The arty black-and-white photographs of doll heads in teacups and Palmer and Viglione profiled in severe eyeliner and whiteface are not image compensating for a lack of substance, but set the mood for the kind of music in store for the listener. The songs — sometimes playful and whimsical, others more haunting and disturbing — feature Palmer's cracked Dolls persona having a preadolescent obsession with a skuzzy Humbert Humbert type, referring to herself as "the world's worst accident," and wanting a plastic, coin-operated boy because he's easier to deal with than the real thing. The Dolls produce the type of songs that don't easily fit any one genre and are the better for it: they definitely rock, yet have gorgeous melodies that stick in your head for days; they're heartfelt, but also don't ask to be taken too seriously.

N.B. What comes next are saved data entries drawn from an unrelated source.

-- ==== Sys2Proof/Tests/Slice0.lean ====
section
/-! SUPPORT. Small checks of the model: malformed operands that the check refuses, what one command does on a small
state, and for each statement with hypotheses a state that meets them. -/

namespace Sys2Proof.Tests

set_option Elab.async false

open Sys2Proof Sys2Proof.Machine

/-! ## Malformed operands -/

theorem test_wellFormed_refuses_control_read_with_data :
    Instr.wellFormed (.controlRequest ⟨0, .read, 0, 1, [⟨0xFF, 0⟩]⟩) = false := by decide

theorem test_wellFormed_refuses_control_write_of_another_length :
    Instr.wellFormed (.controlRequest ⟨0, .write, 0, 2, [⟨0xFF, 0⟩]⟩) = false := by decide

theorem test_wellFormed_refuses_completion_of_33_beats :
    Instr.wellFormed (.memoryCompletion 0 true (List.replicate 33 0)) = false := by decide

theorem test_wellFormed_refuses_error_completion_with_data :
    Instr.wellFormed (.memoryCompletion 0 false [0]) = false := by decide

theorem test_wellFormed_accepts_control_write_of_its_length :
    Instr.wellFormed (.controlRequest ⟨0, .write, 0, 1, [⟨0xFF, 0⟩]⟩) = true := by decide

/-! ## Small states -/

/-- The part attached, with rings of 8 entries and short timers, auto-retire on and one extent. -/
def base : State :=
  { State.reset with
    ring := { Ring.reset with state := .attached, reqSize := 8, respSize := 8 }
    params := ⟨1, 1, 1, 3, 1, 5, 1, 1, true⟩
    ext := { ExtentTable.reset with count := 2 }
    sb := { Sideband.reset with timeout := 1 } }

/-- Slot 1 (index 0) of the attached part. -/
def withSlot (sl : Slot) : State := { base with slots := base.slots.set 0 sl }

/-- A powered slot in a state before its link is enabled. -/
def powered (st : SlotState) : Slot :=
  { Slot.reset with state := st, present := true, pwrEn := true, incarnation := 4, timer := .running 0 7 }

/-- A slot whose link is up, in a state with intake: credit 2, one RW page. -/
def linked (st : SlotState) (mode : Intake) : Slot :=
  { powered st with
    pwrGood := true, linkEn := true, linkUp := true, intake := mode, placesOpen := 8, cfgCredit := 2, effCredit := 1
    maxBeats := 32, map := (Vector.replicate 32 none).set 0 (some ⟨0, 1, true⟩) }

/-- A queued write. -/
def aWrite : IngressEntry := ⟨0, 1, .write [⟨0xFF, 5⟩]⟩

/-- A queued read. -/
def aRead : IngressEntry := ⟨8, 1, .read 3⟩

/-- A slot with a write queued. -/
def busy (st : SlotState) (mode : Intake) : Slot := { linked st mode with ingress := [aWrite], placesOpen := 7 }

/-- A slot in GRACE from LIVE. -/
def graced : Slot := { linked .grace .translated with resume := some .live, linkUp := false, placesOpen := 0 }

/-- A slot in PROBING with its place advertised. -/
def probing : Slot := { linked .probing .probe with effCredit := 0, placesOpen := 1 }

/-- A request for slot 1. -/
def ask (kind : Byte) (p4 p5 p6 p7 p8 p9 : Byte) : Request := ⟨kind, 1, 0x1234, p4, p5, p6, p7, p8, p9⟩

/-- A request in execution over a state. -/
def asking (r : Request) (s : State) : State := { s with ring := { s.ring with exec := some r, reserved := 1 } }

/-- A tracker entry of slot 1's READ with tag 3. -/
def readEntry (st : EntryState) : Entry := ⟨st, .slot 0, 4, .read, .blade 3, 8, 1, 50, .none⟩

/-- A tracker entry of a WRITE of slot 1. -/
def writeEntry (st : EntryState) : Entry := ⟨st, .slot 0, 4, .write, .none, 8, 1, 50, .none⟩

/-- The engine running a job in a phase. -/
def running (j : Job) (p : Phase) (s : State) : State :=
  { s with sb := { s.sb with running := some j, phase := p, phaseEnds := 18 } }

/-- The state after a command; the state itself where it does not answer a next state. -/
def after (c : Instr) (s : State) : State :=
  match exec c s with
  | .next t => t
  | .fault _ => s
  | .refused _ => s

/-- Slot 1 after a command. -/
def slotAfter (c : Instr) (s : State) : Slot := (after c s).slot 0

/-- The records that a command hands over. -/
def postsAfter (c : Instr) (s : State) : List RingRecord := (after c s).ring.pend

/-! ## One command on a small state -/

theorem test_idle_step_is_one_microsecond :
    step base = .next { base with now := 1 } := by rfl

theorem test_reset : (after .reset (withSlot (linked .live .translated))).ring.state = .detached ∧
    (slotAfter .reset (withSlot (linked .live .translated))).state = .empty := by decide +kernel

theorem test_presenceRise : (slotAfter (.presenceRise 0) base).state = .seating ∧
    (slotAfter (.presenceRise 0) base).timer = .running 0 1000 := by decide +kernel

theorem test_presenceDrop : (slotAfter (.presenceDrop 0) (withSlot (busy .live .translated))).state = .vacating ∧
    postsAfter (.presenceDrop 0) (withSlot (busy .live .translated)) = [.event (.removed 0 4 true .live)] := by
  decide +kernel

theorem test_ejectorOpened : (slotAfter (.ejectorOpened 0) (withSlot (busy .live .translated))).state = .retiring ∧
    postsAfter (.ejectorOpened 0) (withSlot (busy .live .translated)) = [.event (.ejector 0 4 true)] := by
  decide +kernel

theorem test_ejectorClosed : postsAfter (.ejectorClosed 0) (withSlot (powered .pending)) =
    [.event (.ejector 0 4 false)] := by decide +kernel

theorem test_pwrGoodRise : (slotAfter (.pwrGoodRise 0) (withSlot (powered .powering))).state = .identifying ∧
    (after (.pwrGoodRise 0) (withSlot (powered .powering))).sb.phase = .command := by decide +kernel

theorem test_pwrGoodDrop : postsAfter (.pwrGoodDrop 0) (withSlot (powered .pending)) =
    [.event (.faulted 0 4 false 0 .powerLost 0)] := by decide +kernel

theorem test_debounceExpiry : (slotAfter (.debounceExpiry 0) (withSlot (powered .seating))).state = .powering ∧
    (after (.debounceExpiry 0) (withSlot (powered .seating))).now = 7 := by decide +kernel

theorem test_powerLimitExpiry : (slotAfter (.powerLimitExpiry 0) (withSlot (powered .powering))).fault =
    some .powerTimeout := by decide +kernel

theorem test_probeLimitExpiry : (slotAfter (.probeLimitExpiry 0) (withSlot probing)).fault =
    some .probeTimeout := by decide +kernel

theorem test_rampStepExpiry : postsAfter (.rampStepExpiry 0) (withSlot (linked .settling .translated)) =
    [.event (.live 0 4 2)] := by decide +kernel

theorem test_holdLimitExpiry : postsAfter (.holdLimitExpiry 0) (withSlot (busy .holding .closed)) =
    [.event (.holdFailed 0 4 1 0 0)] := by decide +kernel

theorem test_graceExpiry : postsAfter (.graceExpiry 0) (withSlot graced) =
    [.event (.faulted 0 4 false 0 .link 0)] := by decide +kernel

theorem test_drainLimitExpiry : postsAfter (.drainLimitExpiry 0)
    ((withSlot (busy .retiring .fence)).setEntry 0 (writeEntry .issued)) = [.event (.retired 0 4 true 1)] := by
  decide +kernel

theorem test_vacatingDrainLimitExpiry :
    (slotAfter (.vacatingDrainLimitExpiry 0) (withSlot { powered .vacating with ingress := [aWrite] })).state =
      .seating := by decide +kernel

theorem test_linkUp_delivers_held : (slotAfter (.linkUp 0)
    ((withSlot { graced with holdList := [0] }).setEntry 0
      { readEntry .waiting with held := .completion true [9] })).dataOut = [⟨3, .ok, [9]⟩] := by decide +kernel

theorem test_linkDown : postsAfter (.linkDown 0) (withSlot (linked .live .translated)) =
    [.event (.linkLost 0 4 .live false 0)] := by decide +kernel

theorem test_readFrame : (slotAfter (.readFrame 0 ⟨3, 16, 2⟩) (withSlot (linked .live .translated))).ingress =
    [⟨65552, 2, .read 3⟩] := by decide +kernel

theorem test_writeFrame_probe : (slotAfter (.writeFrame 0 ⟨true, ⟨0, 1⟩, [⟨0xFF, 0xFFFFFFFFFFFFFFFE⟩]⟩)
    (withSlot probing)).laneMask = 1 := by decide +kernel

theorem test_frameStart : (slotAfter (.frameStart 0 ⟨0, 1⟩) (withSlot (linked .live .translated))).placesOpen = 7 := by
  decide +kernel

theorem test_keyAccepted : (slotAfter (.keyAccepted 0) (withSlot { probing with outcome := some .keyAccepted })).state =
    .settling := by decide +kernel

theorem test_probeFault : postsAfter (.probeFault 0)
    (withSlot { probing with outcome := some .laneMismatch, laneMask := 6 }) =
      [.event (.faulted 0 4 false 0 .lane 6)] := by decide +kernel

theorem test_grant : (after (.grant 3) (withSlot (busy .live .translated))).entry 0 =
    ⟨.issued, .slot 0, 4, .write, .none, 0, 1, 65538, .none⟩ := by decide +kernel

theorem test_memoryCompletion : (slotAfter (.memoryCompletion 0 true [9])
    ((withSlot (linked .live .translated)).setEntry 0 (readEntry .issued))).dataOut = [⟨3, .ok, [9]⟩] := by
  decide +kernel

theorem test_completionTimeout : ((after (.completionTimeout 0)
    ((withSlot graced).setEntry 0 (readEntry .issued))).entry 0).held = .timeout := by decide +kernel

theorem test_sidebandAccessEnd : postsAfter (.sidebandAccessEnd 7 true)
    (running (.request 0 false 9 0 0x1234) .readData (withSlot (powered .pending))) =
      [.response ⟨.ok, 1, 10, 0x1234, .sideband 9 7⟩] := by decide +kernel

theorem test_sidebandTimeoutExpiry : (slotAfter .sidebandTimeoutExpiry
    (running (.identity 0 []) .lineCheck { withSlot (powered .identifying) with now := 10 })).fault =
      some .identityTimeout ∧
    (after .sidebandTimeoutExpiry
      (running (.identity 0 []) .ackWait { withSlot (powered .identifying) with now := 10 })).sb.phase = .stop := by
  decide +kernel

theorem test_sidebandAcknowledgement : (after (.sidebandAcknowledgement 0)
    (running (.request 0 true 9 0 0) .ackWait { withSlot (powered .pending) with now := 20 })).sb.phase = .stop := by
  decide +kernel

theorem test_requestTake : (after .requestTake { base with ring := { base.ring with held := some (ask 4 0 0 0 0 0 0) } }).ring.queue =
    [.taken 0, .fetch 1] := by decide +kernel

theorem test_admit : (slotAfter .admission
    (asking (ask 1 2 4 0 0 0 0) (withSlot { powered .pending with identity := Vector.replicate 8 2 }))).state =
      .probing := by decide +kernel

theorem test_stage : postsAfter .stage (asking (ask 2 0 1 5 2 1 0) base) =
    [.response ⟨.ok, 1, 2, 0x1234, .staged 1⟩] := by decide +kernel

theorem test_commit : postsAfter .commit (asking (ask 3 0 0 0 0 0 0)
    (withSlot { powered .pending with staging := (Vector.replicate 32 none).set 0 (some ⟨0, 2, true⟩) })) =
      [.response ⟨.badField, 1, 3, 0x1234, .commitFailed 0 1 none⟩] := by decide +kernel

theorem test_hold : postsAfter .hold (asking (ask 4 0 0 0 0 0 0) (withSlot (linked .live .translated))) =
    [.response ⟨.accepted, 1, 4, 0x1234, .incarnation 4⟩, .event (.held 0 4)] := by decide +kernel

theorem test_resume : (slotAfter .resume (asking (ask 5 0 0 0 0 0 0)
    (withSlot { linked .held .closed with heldBack := [.read ⟨3, 0, 1⟩] }))).ingress = [⟨65536, 1, .read 3⟩] := by
  decide +kernel

theorem test_retire : postsAfter .retire (asking (ask 6 0 0 0 0 0 0) (withSlot (powered .pending))) =
    [.response ⟨.accepted, 1, 6, 0x1234, .incarnation 4⟩, .event (.retired 0 4 false 0)] := by decide +kernel

theorem test_restart : (slotAfter .restart (asking (ask 7 0 0 0 0 0 0)
    (withSlot { Slot.reset with state := .faulted, fault := some .lane, removeOk := true }))).state = .powering := by
  decide +kernel

theorem test_publish : ((after .publish (asking (ask 8 1 0 0 0 0 0) base)).extent 1).state = .shared := by decide +kernel

theorem test_withdraw : (after .withdraw (asking (ask 9 1 0 0 0 0 0) (base.setExtent 1 ⟨.shared, none, 0, false⟩))).ext.queue =
    [1] := by decide +kernel

theorem test_sideband : (after .sideband (asking (ask 10 2 8 7 0 0 0) (withSlot (powered .pending)))).sb.running =
    some (.request 0 true 8 7 0x1234) := by decide +kernel

theorem test_query : (slotAfter .query (asking (ask 11 1 0 0 0 0 0)
    (withSlot { powered .pending with counters := { Counters.zero with late := 9 } }))).counters.late = 0 := by
  decide +kernel

theorem test_detach : (after .detach (asking (ask 12 0 0 0 0 0 0) (withSlot (powered .pending)))).ring.state = .draining ∧
    (slotAfter .detach (asking (ask 12 0 0 0 0 0 0) (withSlot (powered .pending)))).present = true := by decide +kernel

theorem test_responseWrite : (after .responseWrite
    { base with ring := { base.ring with pend := [.event (.held 0 4)] } }).ring.producer = 1 := by decide +kernel

theorem test_statusUnitWrite : (after .statusUnitWrite
    { base with ring := { base.ring with stale := [.header] } }).ring.queue = [.status .header] := by decide +kernel

theorem test_controlRequest : (after (.controlRequest ⟨7, .read, 4, 1, []⟩) base).ctl.answers = [⟨7, .memoryError, []⟩] := by
  decide +kernel

theorem test_scrubTake : (after .scrubTake { base with ext := { base.ext with queue := [1] } }).scrub.current = some 1 := by
  decide +kernel

theorem test_scrubPassEnd : (postsAfter .scrubPassEnd { base with scrub := ⟨some 1, 256, 256, 1, 0, 0⟩ }).head? =
    some (.event (.extentBad 1 1 0)) := by decide +kernel

theorem test_drainEnd : (slotAfter (.drainEnd 0) (withSlot (linked .retiring .fence))).state = .retired := by decide +kernel

theorem test_holdDrainComplete : (slotAfter (.holdDrainComplete 0) (withSlot (linked .holding .closed))).state = .held := by
  decide +kernel

theorem test_vacatingEnd : (slotAfter (.vacatingEnd 0)
    (withSlot { powered .vacating with present := false, seated := true })).counters.bounce = 1 := by decide +kernel

/-! ## The hypotheses of the statements are met

One theorem for each statement with hypotheses; a statement of several clauses has a state for each. -/

theorem test_stop_mark_of_a_failed_access_lasts_two_microseconds :
    (((running (.identity 0 []) .ackWait { withSlot (powered .identifying) with now := 10 }).elapse 1).sbdat 0 =
      .stopMark) ∧
    (((running (.identity 0 []) .ackWait { withSlot (powered .identifying) with now := 10 }).elapse 2).slot 0).fault =
      some .identityTimeout := by decide +kernel

theorem test_acknowledgement_outside_ackWait_is_ignored :
    (after (.sidebandAcknowledgement 0)
      (running (.identity 0 []) .command (withSlot (powered .identifying)))).sb.phase = .command := by decide +kernel

theorem hyps_StepRunsTheFrontCommand_each_case :
    ({ base with pending := [.scrubTake, .scrubTake] } : State).pending = .scrubTake :: [.scrubTake] ∧
    base.pending = [] ∧ 0 ≤ ({ base with now := 1 } : State).now ∧ base.now ≤ 0 := ⟨rfl, rfl, by decide, by decide⟩

theorem hyps_ResetPutsEveryBlockToItsResetValues : base.ctl.heldBack = [] := rfl

theorem hyps_PresenceRiseSeatsOrRecords_each_case :
    (base.ring.state = .attached ∧ (base.slot 0).state = .empty) ∧
    (base.ring.state = .attached ∧ ((withSlot (powered .vacating)).slot 0).state = .vacating) ∧
    ((withSlot (powered .pending)).ring.state = .attached ∧ ((withSlot (powered .pending)).slot 0).state = .pending) ∧
    State.reset.ring.state ≠ .attached := by decide +kernel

Standout tracks include the opening "Good Day," in which Palmer's whispery vocals explode into a cathartic happy-angry yelp to an ex about how "things are going [her] way" since their breakup. "Coin-Operated Boy" is instant pleasure, a tinkling ditty that is both catchy and undeniable, as is the "Jeep Song," a poppy, rollicking tune chronicling someone's Jeep phobia after she thinks she sees her ex-boyfriend's Jeep (understandable, because as a Beantown resident I can attest to the fact that "All of Boston drives/ The same black fucking truck").

"Girl Anachronism" spills out the lyrics in a manic, rapid-fire pace to echo the character's anger and instability, a raucous rock song that when performed live reveals the amazing chemistry Palmer and Viglione share, incredibly in tune with each other as they thrash about on their respective instruments. At times, Palmer comes close to sounding like a punky, histrionic Tori Amos, and on "Missed Me," she's in danger of becoming slightly unbearable with the song's prolonged, misery-crazed repetition of the chorus. In the same vein, "Half-Jack" isn't a favorite of mine on the album, but performed live it transformed my experience of the song. Whereas on the album, the repetition of the chorus was starting to seem a bit tedious, when I heard it performed live I could appreciate the way the chorus snakes and builds to a startling musical climax, ending with the shiver-inducing scream of "See Jack run."

The album contains a lot of dark, edgy tunes, all of which are high quality, but hearing the off-kilter "Mandy Goes to Medical School" and fan favorite "Coin-Operated Boy" performed live makes me wish they had balanced the album with more quirky, lighter fare. But that is a minor quibble, because after hearing this album I know the Dresden Dolls have a long musical career ahead of them, allotting them plenty of time to create all sorts of songs of crazy beauty, chaotic whimsy and wonder.